I wanted to find out if there's any historical correlation between top marginal tax rates and the rates of growth for both jobs and the GDP and it turns out there is in fact a correlation between lower top tax rates and job growth and that correlation is a negative one. It's the truth no matter what a presidential candidate might say to the contrary. Job creators create more jobs when their tax rates are higher.

I went back to 1925, the first year in which reliable numbers in three categories can be lined up year-by-year; top marginal tax rates from the Internal Revenue Service, GDP growth from the Bureau of Economic Analysis, and job growth numbers from the Bureau of Labor Statistics.

In 86 years, from 1925 through 2010, the average top marginal income tax rate was 61.31 percent, which is three-quarters higher than today's top rate of 35 percent. In fact, the top tax rate has been 50 percent or lower since 1982, a run of nearly three decades that dramatically distinguishes our era from the preceding norm. In the prior 50-year stretch, from 1932 through 1981, the top tax rate averaged almost 80 percent. The whole period in question, 1925 to 2010, includes a top marginal tax rate that reached as high as 94 percent and as low as 24 percent, and that's a big spread. For most of a century the tax pendulum has swung from high to low, seldom pausing anywhere near the center.


From Michael Linden, Center for American Progress

During the period in question the top marginal tax rate was 70 percent or higher in 45 years and 40 percent or lower in 31. Those years together account for three-fourths of the period in question and taken as a whole, both job growth and GDP growth are vastly higher in high tax years than low ones.

In years with a top marginal tax rate of 70 percent or higher, job growth averaged 2.61 percent and GDP growth averaged a whopping 8.59 percent. By contrast, in years with a top tax rate of 40 percent or lower, job growth averaged an anemic .94 percent and GDP growth averaged just 3.6 percent. Thus high tax years saw job growth rates 2.77 times higher and GDP growth rates 2.39 times higher than low tax years. In other words, the argument that high top marginal tax rates are bad for jobs and the economy is less of an argument and more of a... I was going to say platitude, but the correct word is lie.

It's a whole different thing to say that high top tax brackets have no net effect on overall taxation than to say that high brackets will kill jobs, doom the economy and unleash some Marxist hell hound upon us all. If a candidate told me, "I don't think a tax increase on the rich by itself would make much difference," that's at least possibly true. But if a candidate tells me, "Taxing the rich would be the ruination of this country," please.

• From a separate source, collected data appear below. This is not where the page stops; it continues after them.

-- ==== Sys2Proof/Machine/Debug.lean ====
section
/-! DEFINITION. Hooks and inspection (R393 to R396), counter readout (R398, R399), the sampler (R400, R401), swatch readout (R402, R404), the log and trace rings (R405, R406). -/
namespace Sys2Proof.Machine

/-- Does an access of a requester reach the register space at all? -/
def State.reqOpen (s : State) : Requester → Bool
  | .pf h => s.answers && s.portUp h
  | .vf h _ => s.answers && s.portUp h
  | .core _ => s.answers
  | .runtime | .runtimeVf _ _ => s.answers

/-- A read by a view of a partition's registers: 0 where the view reaches nothing (R316, R440), all ones where the module does not answer. -/
def State.viewRead (s : State) (v : View) (p : Nat) (f : State → Word32 × State) : State :=
  if s.viewOpen v p then
    let (x, s) := f s
    s.emit (.read x)
  else s.emit (.read (if s.answers then 0 else 0xFFFFFFFF))

/-- The tenant's own views; the operator window hides hooks, inspection and swatches (R440). -/
def State.tenantOpen (s : State) (v : View) (p : Nat) : Bool := s.viewOpen v p && decide (v ≠ .operator)

/-! ### Hooks (R394, R395) -/

/-- HOOK_DRAINED: every running op of the partition has stopped. -/
def execHookDrained (p : Fin 64) (s : State) : Host.Outcome State Fault Refusal :=
  .next (if s.hookState p = 1 ∧ s.atRest (fun j => decide (j.part = p.val)) then s.setField (.part p .hookStatus) 17 16 2 else s)

/-- RESUME: only while STATE is halted. The stopped ops go on, and the hooked op is dispatched next. -/
def State.hookResume (s : State) (p : Nat) : State :=
  if s.hookState p = 2 then
    let s := match (s.part p).hookOp with
      | some (j, i) => s.updOp ⟨j, i⟩ (fun r => { r with resumed := true })
      | none => s
    (s.setField (pr p .hookStatus) 17 16 0).unhalt p
  else s

def execHookResume (view : View) (p : Fin 64) (s : State) : Host.Outcome State Fault Refusal :=
  .next (if s.tenantOpen view p then s.hookResume p else s)

/-! ### Inspection (R396) -/

/-- Does an op whose pattern the runtime builds stand on a tile? Its streams, queues, semaphores and scratchpad read as free values (log entry 12). -/
def State.opaqueTile (s : State) (t : Nat) : Bool :=
  match (s.tile t).op with
  | some (j, i) => (match s.op? ⟨j, i⟩ with
    | some (_, r) => decide (oeOpcode r.entry ≠ 0x7F)
    | none => false)
  | none => false

/-- What a word of a tile shows under an op whose pattern the runtime builds: the same at each read of an execution (log entry 12). -/
def State.patternWord (s : State) (t space w : Nat) : Nat :=
  match (s.tile t).op with
  | some (j, i) => (match s.op? ⟨j, i⟩ with
    | some (_, r) => Config.pattern r.stamp t space w
    | none => 0)
  | none => 0

/-- QSTAT_n and SEM_n as such an op leaves them, in the ranges of their fields. -/
def State.patternQstat (s : State) (t n : Nat) : Word32 :=
  let v := s.patternWord t 3 n
  BitVec.ofNat 32 (v % 17 + v / 17 % 16 * 2 ^ 8 + v / 272 % 16 * 2 ^ 12 + v / 4352 % 33 * 2 ^ 16)
def State.patternSem (s : State) (t n : Nat) : Word32 := (semReg t n).written 0 (BitVec.ofNat 32 (s.patternWord t 3 (64 + n)))

/-- QSTAT_n (R188). -/
def State.qstat (s : State) (t n : Nat) : Word32 :=
  let q := (s.tile t).queue n
  if s.opaqueTile t then s.patternQstat t n
  else BitVec.ofNat 32 (q.committed + q.prodSlot * 2 ^ 8 + q.consSlot * 2 ^ 12 + q.fifo.length * 2 ^ 16)

/-- SEM_n of a tile. -/
def State.semWord (s : State) (t n : Nat) : Word32 := if s.opaqueTile t then s.patternSem t n else s.reg (semReg t n)

/-- Words of the spaces. -/
def inspSize : Nat → Nat
  | 0 => 1048576
  | 1 => 3145728
  | 2 => 192
  | _ => 96

/-- A word of the state of stream `k`. -/
def Stream.word (x : Stream) (k w : Nat) : Nat :=
  if w = 0 then x.pc
  else if w ≤ 8 then x.row (w - 1)
  else if w = 9 then ((List.range 4).map (fun c => if x.compare c then 2 ^ c else 0)).sum
  else if w = 10 ∧ k = 2 then x.vlNow
  else 0

/-- A word of a space of a tile (R396); words that it does not name read zero. -/
def State.inspWord (s : State) (t space w : Nat) : Word32 :=
  match space with
  | 0 => if s.opaqueTile t then BitVec.ofNat 32 (s.patternWord t 0 w) else BitVec.ofNat 32 (leNat (getBytes (s.tile t).scratch (4 * w) 4))
  | 1 => BitVec.ofNat 32 (leNat (getBytes (s.tile t).stash (4 * w) 4))
  | 2 =>
    if s.opaqueTile t then
      (if 11 ≤ w % 32 ∨ (w % 32 = 10 ∧ w / 32 ≠ 2) then 0 else if w % 32 = 9 then BitVec.ofNat 32 (s.patternWord t 2 w % 16) else BitVec.ofNat 32 (s.patternWord t 2 w))
    else BitVec.ofNat 32 ((s.stream t (w / 32)).word (w / 32) (w % 32))
  | _ => if w < 48 then s.qstat t w else if 64 ≤ w then s.semWord t (w - 64) else 0

/-- Is a tile of the partition under scrub (R324)? -/
def State.tileScrubbed (s : State) (p t : Nat) : Bool :=
  match (s.part p).frog with
  | some f => (f.whole && decide (f.step ≠ 0)) || f.tiles.contains t
  | none => false

/-- INSP_DATA. -/
def State.inspect (s : State) (p : Nat) : Word32 × State :=
  let sel := s.reg (pr p .inspSel)
  let space := bits sel 26 24
  let w := bits (s.reg (pr p .inspOffset)) 23 0
  if s.hookState p ≠ 2 then (0, s)
  else match (s.partTiles p)[bits sel 8 0]? with
  | none => (0, s)
  | some t =>
    if s.tileScrubbed p t then (0, s)
    else if inspSize space ≤ w then (0, s.stick p .bounds)
    else (s.inspWord t space w, s)

def execInspDataRead (view : View) (p : Fin 64) (s : State) : Host.Outcome State Fault Refusal :=
  .next (if view = .operator then s.viewRead view p (fun s => (0, s)) else s.viewRead view p (fun s => s.inspect p))

/-! ### Counter readout (R399) -/

/-- The counter that OP_CNT_SEL selects. -/
def State.opCounter (s : State) : BitVec 64 × State :=
  let sel := s.reg (.glob .opCntSel)
  let n := bits sel 15 0
  let p := bits sel 21 16
  if 0x8000 ≤ n then s.moduleCounter n
  else if (s.part p).state ≠ .active then (0, s)
  else s.counter p n

/-- OP_CNT_LO: the low half, and the high half latched. -/
def State.opCntRead (s : State) : Word32 × State :=
  let (v, s) := s.opCounter
  (v.truncate 32, s.setReg (.glob .opCntHi) (BitVec.ofNat 32 (v.toNat / 2 ^ 32)))

/-- OP_CNT_LO_READ: no virtual function or tenant core reaches it (R441). -/
def execOpCntLoRead (req : Requester) (s : State) : Host.Outcome State Fault Refusal :=
  .next (if s.reqOpen req then
      (match req with
        | .vf _ _ | .core _ => s.emit (.read 0)
        | _ => let (v, s) := s.opCntRead; s.emit (.read v))
    else s.emit (.read 0xFFFFFFFF))

/-! ### Swatch readout (R402, R404) -/

/-- SWATCH_SEQ_n: the count, and the four digest words latched. -/
def State.swatchSeqRead (s : State) (p : Nat) (n : Fin 16) : Word32 × State :=
  (s.reg (pr p (.swatchSeq n)), (swatchWords n).foldl (fun s r => s.setReg (pr p r) (s.act (pr p r))) s)

def execSwatchSeqRead (view : View) (p : Fin 64) (n : Fin 16) (s : State) : Host.Outcome State Fault Refusal :=
  .next (if view = .operator then s.viewRead view p (fun s => (0, s)) else s.viewRead view p (fun s => s.swatchSeqRead p n))

/-- A word of the key, kept until SWATCH_KEY_3 installs the four. -/
def State.swatchKeyWrite (s : State) (p : Nat) (k : Fin 4) (v : Word32) : State := s.setReg (pr p (.swatchKey k)) v

/-- A write of SWATCH_KEY_3: the four words become H. -/
def State.swatchInstall (s : State) (p : Nat) (v : Word32) : State :=
  let s := s.swatchKeyWrite p 3 v
  let word := fun (k : Fin 4) => (s.reg (pr p (.swatchKey k))).toNat * 2 ^ (32 * k.val)
  s.updPart p (fun x => { x with swatchH := word 0 + word 1 + word 2 + word 3 })

def execSwatchKeyInstall (view : View) (p : Fin 64) (value : BitVec 32) (s : State) : Host.Outcome State Fault Refusal :=
  .next (if s.tenantOpen view p then s.swatchInstall p value else s)

/-! ### The sampler (R400, R401) -/

/-- SMP_CFG.ENABLE. -/
def State.sampling (s : State) (p : Nat) : Bool := bit (s.reg (pr p .smpCfg)) 31

/-- A write of SMP_CFG: while sampling, only ENABLE can be cleared; a write of 1 is discarded (R12). Enabling starts at index 0. -/
def State.smpCfgWrite (s : State) (p : Nat) (v : Word32) : State :=
  let r := pr p .smpCfg
  if s.sampling p then (if bit v 31 then s.malformed p else s.setField r 31 31 0)
  else if 4 ≤ bits v 27 24 ∧ 1 ≤ bits v 19 0 ∧ bits v 19 0 ≤ 1000000 then
    let s := s.setReg r (r.written (s.reg r) v)
    if bit v 31 then (s.setReg (pr p .smpPtr) 0).updPart p (fun x => { x with smpLost := 0 }) else s
  else s.malformed p

def execSamplerEnable (view : View) (p : Fin 64) (value : BitVec 32) (s : State) : Host.Outcome State Fault Refusal :=
  .next (if s.viewOpen view p then s.smpCfgWrite p value else s)

/-- The six counters of a sample, as they stand. -/
def State.sampleCounters (s : State) (p : Nat) : Nat × State :=
  ([0, 1, 2, 3, 4, 5]).foldl (fun (acc : Nat × State) i =>
    let (sum, s) := acc
    let sel := s.reg (pr p (.smpSel ⟨i / 2 % 3, Nat.mod_lt _ (by decide)⟩))
    let (v, s) := s.counter p (if i % 2 = 0 then bits sel 15 0 else bits sel 31 16)
    (sum + v.toNat * 2 ^ (64 * i + 128), s)) (0, s)

/-- A sample record is due. -/
def State.sample (s : State) (p : Nat) : State :=
  let n := 2 ^ bits (s.reg (pr p .smpCfg)) 27 24
  let ptr := s.reg (pr p .smpPtr)
  let wr := bits ptr 31 16
  if (wr + 1) % n = bits ptr 15 0 then s.updPart p (fun x => { x with smpLost := min (x.smpLost + 1) 0xFFFF })
  else
    let (cs, s) := s.sampleCounters p
    let base := (s.reg (pr p .smpBaseLo)).toNat + (s.reg (pr p .smpBaseHi)).toNat * 2 ^ 32
    match s.writeVA p (base + 64 * wr) (leBytes 64 (s.clock.toNat + (s.part p).smpLost * 2 ^ 64 + cs)) with
    | .ok s => (s.setField (pr p .smpPtr) 31 16 ((wr + 1) % n)).updPart p (fun x => { x with smpLost := 0 })
    | .error f => ((s.setField (pr p .smpCfg) 31 31 0).stick p f.status).capture p 9 f

/-- SAMPLE_RECORD. -/
def execSampleRecord (p : Fin 64) (s : State) : Host.Outcome State Fault Refusal :=
  .next (if s.answers && decide (s.power.state = .m0) && s.partOpen p && s.sampling p then s.sample p else s)

/-! ### Log and trace rings (R405, R406) -/

/-- A write of the CFG register of a path, by the enable rule of R400. -/
def State.pathCfgWrite (s : State) (h : Fin 4) (r : PathRegs) (v : Word32) : State :=
  let c := Reg.hank h r.cfg
  if s.pathEnabled h r then (if bit v 31 then s else s.setField c 31 31 0)
  else if 6 ≤ bits v 3 0 then
    let s := s.setReg c (c.written (s.reg c) v)
    if bit v 31 then s.setReg (.hank h r.ptr) 0 else s
  else s

def execLogEnable (h : Fin 4) (value : BitVec 32) (s : State) : Host.Outcome State Fault Refusal :=
  .next (if s.hankOpen h then s.pathCfgWrite h logPath value else s)

def execTraceEnable (h : Fin 4) (value : BitVec 32) (s : State) : Host.Outcome State Fault Refusal :=
  .next (if s.hankOpen h then s.pathCfgWrite h tracePath value else s)

/-- TRACE_MARKER: the marker that is owed, once two entries are free. -/
def execTraceMarker (h : Fin 4) (s : State) : Host.Outcome State Fault Refusal :=
  .next (if (s.hank h).running then s.traceMark h else s)

end Sys2Proof.Machine
end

Back in 1980, the last time America's top marginal income tax rate was 70 percent, that rate applied to earners with incomes of $215,400 or more. In today's dollars, that equals $590,000. Under a 1980 scheme, only a tiny fraction of Americans today would pay the top marginal tax rate. Such a scheme might be "bad" for them, but at the moment, who cares? If you make more than $590,000 a year, I'm sorry but I'm not interested in your tax burden.

Here's a little historical factoid I gleaned from the Bureau of Labor Statistics' database. During Ronald Reagan's eight years in the White House, the average annual rate of U.S. jobs growth was just 2.06 percent. Under Bill Clinton it was 2.38 percent. Under Jimmy Carter it was 3.06 percent, a full percentage point higher than the Reagan years. So much for trickling down. Democrats don't kill job growth and neither do high taxes on rich people.

However, it's a dismally obvious induction from the past several years that something does kill job growth. I'm willing to point the finger at a number of likely suspects -- deregulation, anti-union legislation, globalization and some others. I can't know for sure which of those is the biggest culprit, but I know one thing for certain, all the mom-and-pop, industrious little start-up entrepreneur "job creators" in this country put together can't create enough jobs to matter and since all we really have to go on is the incontrovertible truth of history, I say tax the rich and then tax them some more.